◆ Task to carry out
In this exercise, reproduce all the entries that follow exactly.

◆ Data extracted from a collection
[Start of Attachment]

/-- A roll's groups taken (R72). It changes no field but peers. -/
@[simp] theorem State.takeGroups_keeps (s : State) (p : StationId) (g : GroupSet) :
    (s.takeGroups p g).pending = s.pending ∧ (s.takeGroups p g).inReset = s.inReset ∧ (s.takeGroups p g).port = s.port ∧
    (s.takeGroups p g).lm = s.lm ∧ (s.takeGroups p g).fr = s.fr ∧ (s.takeGroups p g).tu = s.tu ∧
    (s.takeGroups p g).mu = s.mu ∧ (s.takeGroups p g).slots = s.slots ∧ (s.takeGroups p g).delivered = s.delivered ∧
    (s.takeGroups p g).ticket = s.ticket ∧ (s.takeGroups p g).answers = s.answers ∧ (s.takeGroups p g).gu = s.gu ∧
    (s.takeGroups p g).cfg = s.cfg ∧ (s.takeGroups p g).reply = s.reply ∧ (s.takeGroups p g).report = s.report := by
  simp [State.takeGroups]

/-- A ROLL in JOINING (R65). It changes no field but peers. -/
@[simp] theorem State.rollInJoining_keeps (s : State) (p : StationId) (g : GroupSet) (f : Byte) :
    (s.rollInJoining p g f).pending = s.pending ∧ (s.rollInJoining p g f).inReset = s.inReset ∧
    (s.rollInJoining p g f).port = s.port ∧ (s.rollInJoining p g f).lm = s.lm ∧ (s.rollInJoining p g f).fr = s.fr ∧
    (s.rollInJoining p g f).tu = s.tu ∧ (s.rollInJoining p g f).mu = s.mu ∧ (s.rollInJoining p g f).slots = s.slots ∧
    (s.rollInJoining p g f).delivered = s.delivered ∧ (s.rollInJoining p g f).ticket = s.ticket ∧
    (s.rollInJoining p g f).answers = s.answers ∧ (s.rollInJoining p g f).gu = s.gu ∧ (s.rollInJoining p g f).cfg = s.cfg ∧
    (s.rollInJoining p g f).reply = s.reply ∧ (s.rollInJoining p g f).report = s.report := by
  unfold State.rollInJoining
  repeat' split
  all_goals simp

/-- A ROLL in MEMBER (R71 to R73). It changes no field but slots, report, peers, gu. -/
@[simp] theorem State.rollInMember_keeps (s : State) (p : StationId) (g : GroupSet) (f : Byte) :
    (s.rollInMember p g f).pending = s.pending ∧ (s.rollInMember p g f).inReset = s.inReset ∧
    (s.rollInMember p g f).port = s.port ∧ (s.rollInMember p g f).lm = s.lm ∧ (s.rollInMember p g f).fr = s.fr ∧
    (s.rollInMember p g f).tu = s.tu ∧ (s.rollInMember p g f).mu = s.mu ∧ (s.rollInMember p g f).delivered = s.delivered ∧
    (s.rollInMember p g f).ticket = s.ticket ∧ (s.rollInMember p g f).answers = s.answers ∧
    (s.rollInMember p g f).cfg = s.cfg ∧ (s.rollInMember p g f).reply = s.reply := by
  unfold State.rollInMember
  repeat' split
  all_goals simp

/-- One more interval of silence (R68). It changes no field but peers. -/
@[simp] theorem State.ageOne_keeps (s : State) (p : StationId) :
    (s.ageOne p).pending = s.pending ∧ (s.ageOne p).inReset = s.inReset ∧ (s.ageOne p).port = s.port ∧
    (s.ageOne p).lm = s.lm ∧ (s.ageOne p).fr = s.fr ∧ (s.ageOne p).tu = s.tu ∧ (s.ageOne p).mu = s.mu ∧
    (s.ageOne p).slots = s.slots ∧ (s.ageOne p).delivered = s.delivered ∧ (s.ageOne p).ticket = s.ticket ∧
    (s.ageOne p).answers = s.answers ∧ (s.ageOne p).gu = s.gu ∧ (s.ageOne p).cfg = s.cfg ∧ (s.ageOne p).reply = s.reply ∧
    (s.ageOne p).report = s.report := by
  unfold State.ageOne
  repeat' split
  all_goals simp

[End of Attachment]

◆ Answer box
/-- A roll's groups taken (R72). It changes no field but peers. -/
@[simp] theorem State.takeGroups_keeps (s : State) (p : StationId) (g : GroupSet) :
    (s.takeGroups p g).pending = s.pending ∧ (s.takeGroups p g).inReset = s.inReset ∧ (s.takeGroups p g).port = s.port ∧
    (s.takeGroups p g).lm = s.lm ∧ (s.takeGroups p g).fr = s.fr ∧ (s.takeGroups p g).tu = s.tu ∧
    (s.takeGroups p g).mu = s.mu ∧ (s.takeGroups p g).slots = s.slots ∧ (s.takeGroups p g).delivered = s.delivered ∧
    (s.takeGroups p g).ticket = s.ticket ∧ (s.takeGroups p g).answers = s.answers ∧ (s.takeGroups p g).gu = s.gu ∧
    (s.takeGroups p g).cfg = s.cfg ∧ (s.takeGroups p g).reply = s.reply ∧ (s.takeGroups p g).report = s.report := by
  simp [State.takeGroups]

/-- A ROLL in JOINING (R65). It changes no field but peers. -/
@[simp] theorem State.rollInJoining_keeps (s : State) (p : StationId) (g : GroupSet) (f : Byte) :
    (s.rollInJoining p g f).pending = s.pending ∧ (s.rollInJoining p g f).inReset = s.inReset ∧
    (s.rollInJoining p g f).port = s.port ∧ (s.rollInJoining p g f).lm = s.lm ∧ (s.rollInJoining p g f).fr = s.fr ∧
    (s.rollInJoining p g f).tu = s.tu ∧ (s.rollInJoining p g f).mu = s.mu ∧ (s.rollInJoining p g f).slots = s.slots ∧
    (s.rollInJoining p g f).delivered = s.delivered ∧ (s.rollInJoining p g f).ticket = s.ticket ∧
    (s.rollInJoining p g f).answers = s.answers ∧ (s.rollInJoining p g f).gu = s.gu ∧ (s.rollInJoining p g f).cfg = s.cfg ∧
    (s.rollInJoining p g f).reply = s.reply ∧ (s.rollInJoining p g f).report = s.report := by
  unfold State.rollInJoining
  repeat' split
  all_goals simp

/-- A ROLL in MEMBER (R71 to R73). It changes no field but slots, report, peers, gu. -/
@[simp] theorem State.rollInMember_keeps (s : State) (p : StationId) (g : GroupSet) (f : Byte) :
    (s.rollInMember p g f).pending = s.pending ∧ (s.rollInMember p g f).inReset = s.inReset ∧
    (s.rollInMember p g f).port = s.port ∧ (s.rollInMember p g f).lm = s.lm ∧ (s.rollInMember p g f).fr = s.fr ∧
    (s.rollInMember p g f).tu = s.tu ∧ (s.rollInMember p g f).mu = s.mu ∧ (s.rollInMember p g f).delivered = s.delivered ∧
    (s.rollInMember p g f).ticket = s.ticket ∧ (s.rollInMember p g f).answers = s.answers ∧
    (s.rollInMember p g f).cfg = s.cfg ∧ (s.rollInMember p g f).reply = s.reply := by
  unfold State.rollInMember
  repeat' split
  all_goals simp

/-- One more interval of silence (R68). It changes no field but peers. -/
@[simp] theorem State.ageOne_keeps (s : State) (p : StationId) :
    (s.ageOne p).pending = s.pending ∧ (s.ageOne p).inReset = s.inReset ∧ (s.ageOne p).port = s.port ∧
    (s.ageOne p).lm = s.lm ∧ (s.ageOne p).fr = s.fr ∧ (s.ageOne p).tu = s.tu ∧ (s.ageOne p).mu = s.mu ∧
    (s.ageOne p).slots = s.slots ∧ (s.ageOne p).delivered = s.delivered ∧ (s.ageOne p).ticket = s.ticket ∧
    (s.ageOne p).answers = s.answers ∧ (s.ageOne p).gu = s.gu ∧ (s.ageOne p).cfg = s.cfg ∧ (s.ageOne p).reply = s.reply ∧
    (s.ageOne p).report = s.report := by
  unfold State.ageOne
  repeat' split
  all_goals simp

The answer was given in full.